═══ Material to process ═══

-- ==== Sys2Proof/Machine/Tiles.lean ====
section
/-! DEFINITION. Tiles and roles: fault codes (R158), roles (R142 to R147), unit commands (R121 to R126), and the tile
launch class (R148 to R156) with tile faults (R159 to R161). -/

namespace Sys2Proof.Machine

/-! Fault codes (R158). -/
namespace TF
def ILLEGAL_INSTRUCTION : Nat := 0x01
def STACK_LIMIT : Nat := 0x02
def WINDOW_FAULT : Nat := 0x03
def PROGRAM_FAULT : Nat := 0x04
def UNIT_CMD_INVALID : Nat := 0x05
def SRAM_RANGE : Nat := 0x06
def SRAM_UNCORRECTABLE : Nat := 0x07
def EVENT_RANGE : Nat := 0x0F
def LAUNCH_TIMEOUT : Nat := 0x10
def ABORTED : Nat := 0x11
def PEER_FAULT : Nat := 0x12
def GEYSER_FAULT : Nat := 0x13
end TF

/-- The fault code named after a status (R138, R158, R364). -/
def faultOf (st : Nat) : Nat :=
  if st = St.ADDRESS_UNMAPPED then 0x08
  else if st = St.DOMAIN_OFF then 0x09
  else if st = St.WINDOW_VIOLATION then 0x0A
  else if st = St.WALK_FAULT then 0x0B
  else if st = St.WALK_DEVICE_REGION then 0x0C
  else if st = St.DATA_POISONED then 0x0E
  else 0x0D

/-- The role of a tile. -/
def State.roleOf (s : State) (t : Nat) : Option Role := (s.tile t).role.bind (fun l => Tbl.find? l s.roles)
def State.setRole (s : State) (lead : Nat) (r : Role) : State := { s with roles := Tbl.set lead r s.roles }

/-- The function that launched a tile (R24). -/
def State.tileFn (s : State) (t : Nat) : Nat := ((s.roleOf t).map (fun r => r.fn)).getD 0

/-- Of two faults of one tile that stand at the arbiter together, the one that comes first in program order (R235); a fault with
no place in program order leaves the one that stands (log entry 147). -/
def FaultRec.first (old new : FaultRec) : FaultRec :=
  match old.order, new.order with
  | some a, some b => if b < a then new else old
  | _, _ => old

/-- A fault detected at a tile: its sequencer stops, and the fault waits for the tile group's arbiter (R159, R160, R235). -/
def State.raiseFault (s : State) (t : Nat) (f : FaultRec) : State :=
  let x := s.tile t
  s.setTile t { x with
    fault := some ((x.fault.map (fun o => o.first f)).getD f), core := { x.core with run := .stopped } }

/-! Unit commands. -/

/-- The commands issued before a tag. -/
def Tile.before (x : Tile) (tag : Nat) : List UnitCmd := x.cmds.takeWhile (fun c => c.tag != tag)

/-- Whether a command loads tables (R188). -/
def UnitCmd.isLoad (c : UnitCmd) : Bool := c.unit == 2 && decide (8 ≤ c.op ∧ c.op ≤ 11)

/-- Commands that the tile DMA keeps in flight at once (R140). -/
def dmaInFlight : Nat := 16

/-- A command that has started and whose completion has not been posted. -/
def UnitCmd.inFlight (c : UnitCmd) : Bool := decide (c.phase ≠ .queued)

/-- A queued, committed command of a unit and an operation that may start (R125, R126, R133, R139, R140, R189). -/
def Tile.ready (x : Tile) (tag unit : Nat) (ops : Nat → Bool) : Option UnitCmd :=
  match x.cmd? tag with
  | none => none
  | some c =>
    let pre := x.before tag
    if c.unit = unit ∧ ops c.op ∧ c.phase = .queued ∧ c.depth = 0 ∧
       pre.all (fun d => d.unit != unit || (d.phase ≠ .queued : Bool)) ∧
       (unit < 2 → pre.all (fun d => !d.isLoad)) ∧
       (c.isLoad → pre.all (fun d => decide (2 ≤ d.unit))) ∧
       (unit = 2 ∧ c.op = 2 → pre.all (fun d => d.unit != 2)) ∧
       (unit = 2 → (x.cmds.filter (fun d => d.unit == 2 && d.inFlight)).length < dmaInFlight) then some c
    else none

/-- A command's phase changed. -/
def Tile.setPhase (x : Tile) (tag : Nat) (p : CmdPhase) : Tile :=
  { x with cmds := x.cmds.map (fun c => if c.tag = tag then { c with phase := p } else c) }

/-- A command removed: completed, cancelled or failed. -/
def Tile.dropCmd (x : Tile) (tag : Nat) : Tile := { x with cmds := x.cmds.filter (fun c => c.tag != tag) }

/-- A command's effect is made; UNIT_COMPLETION posts its word (R123). -/
def State.cmdDone (s : State) (t tag : Nat) (outcome value : Nat) : State :=
  s.setTile t ((s.tile t).setPhase tag (.done (BitVec.ofNat 16 (outcome * 4096 + value))))

/-- A command fails: the unit performs no part of it beyond what has been done, and the tile faults (R124, R138). -/
def State.cmdFault (s : State) (t : Nat) (c : UnitCmd) (code : Nat) : State :=
  (s.setTile t ((s.tile t).dropCmd c.tag)).raiseFault t ⟨code, c.pc, c.unit, c.tag, some c.order⟩

/-! Tensor descriptors (R128, R129). -/

/-- A tensor descriptor's fields, and whether it holds a reserved encoding. -/
structure TensorDesc where
  fmt : Nat
  stride : Nat
  cols : Nat
  rows : Nat
  scale : Nat
  base : Nat
  reserved : Bool
deriving DecidableEq, Repr

def tensorDesc (d : Nat) : TensorDesc :=
  { fmt := field d 87 80, stride := field d 78 64 * 64, cols := field d 63 48, rows := field d 47 32
    scale := field d 30 16 * 64, base := field d 14 0 * 64
    reserved := field d 127 88 != 0 || bit d 79 || bit d 31 || bit d 15 || field d 63 48 == 0 || field d 47 32 == 0 }

/-- The descriptor of a command by number, as ISSUE found it (R128). -/
def UnitCmd.desc (c : UnitCmd) (n : Nat) : TensorDesc := tensorDesc (Tbl.getD c.descs n 0)

/-- Bytes of a row (R164). -/
def rowBytes (cols w : Nat) : Nat := ceilDiv (cols * w) 8

/-- Bytes of the scale plane: rows by 32 for a weight load, else columns by 32 (R170). -/
def planeBytes (d : TensorDesc) (ldw : Bool) : Nat :=
  if ldw then ceilDiv d.rows 32 * d.cols else d.rows * ceilDiv d.cols 32

def sramSize : Nat := 0x200000

/-! The banks of tile SRAM and their arbiters (R117, R118). -/

/-- Tile SRAM is 16 banks of 128 KiB, interleaved by 128 bytes (R117). -/
def bankCount : Nat := 16
def bankSize : Nat := sramSize / bankCount
def bankLine : Nat := 128

/-- The bank of a byte of tile SRAM at offset `a`. -/
def bankOf (a : Nat) : Nat := a / bankLine % bankCount

/-- The requesters of a bank's arbiter, in the order in which it grants those that have waited equally long (R118). -/
inductive BankReq where
  | fabric | tileDma | matrix | vector | sequencer
deriving DecidableEq, Repr

def BankReq.rank : BankReq → Nat
  | .fabric => 0 | .tileDma => 1 | .matrix => 2 | .vector => 3 | .sequencer => 4

/-- A request that waits at a bank, with the timebase since which it waits. -/
structure BankWait where
  req : BankReq
  since : Nat
deriving DecidableEq, Repr

/-- Whether the arbiter grants request `x` before request `y` (R118). -/
def BankWait.before (x y : BankWait) : Bool :=
  decide (x.since < y.since ∨ (x.since = y.since ∧ x.req.rank < y.req.rank))

/-- Whether the arbiter of a bank at which the requests `l` wait may grant request `x`. -/
def bankGrants (l : List BankWait) (x : BankWait) : Bool := l.all (fun y => !y.before x)

/-- The tile SRAM byte that an outstanding window access of core `n` waits for: its tile, its offset in the tile's SRAM, and how it
waits there. An access of a tile's own sequencer is a sequencer request; one through the device address space is an incoming
fabric request. -/
def WinAccess.sram (n : Nat) (x : WinAccess) : Option (Nat × Nat × BankWait) :=
  match x.space with
  | .ownSram => some (n, x.addr, ⟨.sequencer, x.since⟩)
  | .device =>
    if tileBase ≤ x.addr ∧ x.addr < tileEnd then
      some ((x.addr - tileBase) / sramSize, (x.addr - tileBase) % sramSize, ⟨.fabric, x.since⟩)
    else none
  | .management => none

/-- The check of a descriptor (R130): its format, or the fault code. -/
def descCheck (tb : TileTables) (d : TensorDesc) (ldw : Bool) : Except Nat Format :=
  match formatOf tb d.fmt with
  | none => .error TF.UNIT_CMD_INVALID
  | some f =>
    if d.reserved ∨ d.stride < rowBytes d.cols f.width then .error TF.UNIT_CMD_INVALID
    else if sramSize < d.base + (d.rows - 1) * d.stride + rowBytes d.cols f.width ∨
        (f.block ∧ sramSize < d.scale + planeBytes d ldw) then .error TF.SRAM_RANGE
    else .ok f

/-! Tile SRAM as the tile's own units reach it (R119). -/

/-- A range of tile SRAM read; none where a unit of it is poisoned. -/
def State.sramRead (s : State) (env : Env) (t off n : Nat) : State × Option (List Byte) :=
  let a := sramBase t + off
  let s1 := s.eccFind env.ecc a n
  if s1.poisonIn a n = [] then (s1, some (s1.devRead a n)) else (s1, none)

/-- A range of tile SRAM written; none where a poisoned unit would be written in part. -/
def State.sramWrite (s : State) (t off : Nat) (bs : List Byte) : Option State :=
  let a := sramBase t + off
  if s.partialPoison a bs.length then none else some (s.devWrite a bs)

/-- The ranges (offset, length) of the rows of a descriptor. -/
def rowRanges (d : TensorDesc) (w : Nat) : List (Nat × Nat) :=
  (List.range d.rows).map (fun r => (d.base + r * d.stride, rowBytes d.cols w))

/-- Several ranges of tile SRAM read. -/
def State.sramReadAll (s : State) (env : Env) (t : Nat) : List (Nat × Nat) → State × Option (List (List Byte))
  | [] => (s, some [])
  | (o, n) :: rest =>
    match s.sramRead env t o n with
    | (s1, some bs) =>
      match s1.sramReadAll env t rest with
      | (s2, some l) => (s2, some (bs :: l))
      | r => r
    | (s1, none) => (s1, none)

/-- Several ranges of tile SRAM written. -/
def State.sramWriteAll (s : State) (t : Nat) : List (Nat × List Byte) → Option State
  | [] => some s
  | (o, bs) :: rest =>
    match s.sramWrite t o bs with
    | some s1 => s1.sramWriteAll t rest
    | none => none

/-- Element `k` of a row of width `w` (R164). -/
def elemAt (row : List Byte) (w k : Nat) : Nat := field (ofBytes row) ((k + 1) * w - 1) (k * w)

/-- A matrix of element codes with their scale bytes: rows of (code, scale byte). -/
abbrev Codes := List (List (Nat × Option Nat))

/-- The codes that a descriptor's bytes spell, with the scale byte of each element's block (R164, R170). -/
def codesOf (d : TensorDesc) (f : Format) (ldw : Bool) (rows : List (List Byte)) (plane : List Byte) : Codes :=
  rows.mapIdx (fun r row => (List.range d.cols).map (fun k =>
    (elemAt row f.width k,
     if f.block then
       some ((plane.getD (if ldw then r / 32 * d.cols + k else r * ceilDiv d.cols 32 + k / 32) 0).toNat)
     else none)))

═══

_Work to complete_. Where a line in the entries holds "vector", copy that line.

_Reply_.
  | fabric | tileDma | matrix | vector | sequencer
  | .fabric => 0 | .tileDma => 1 | .matrix => 2 | .vector => 3 | .sequencer => 4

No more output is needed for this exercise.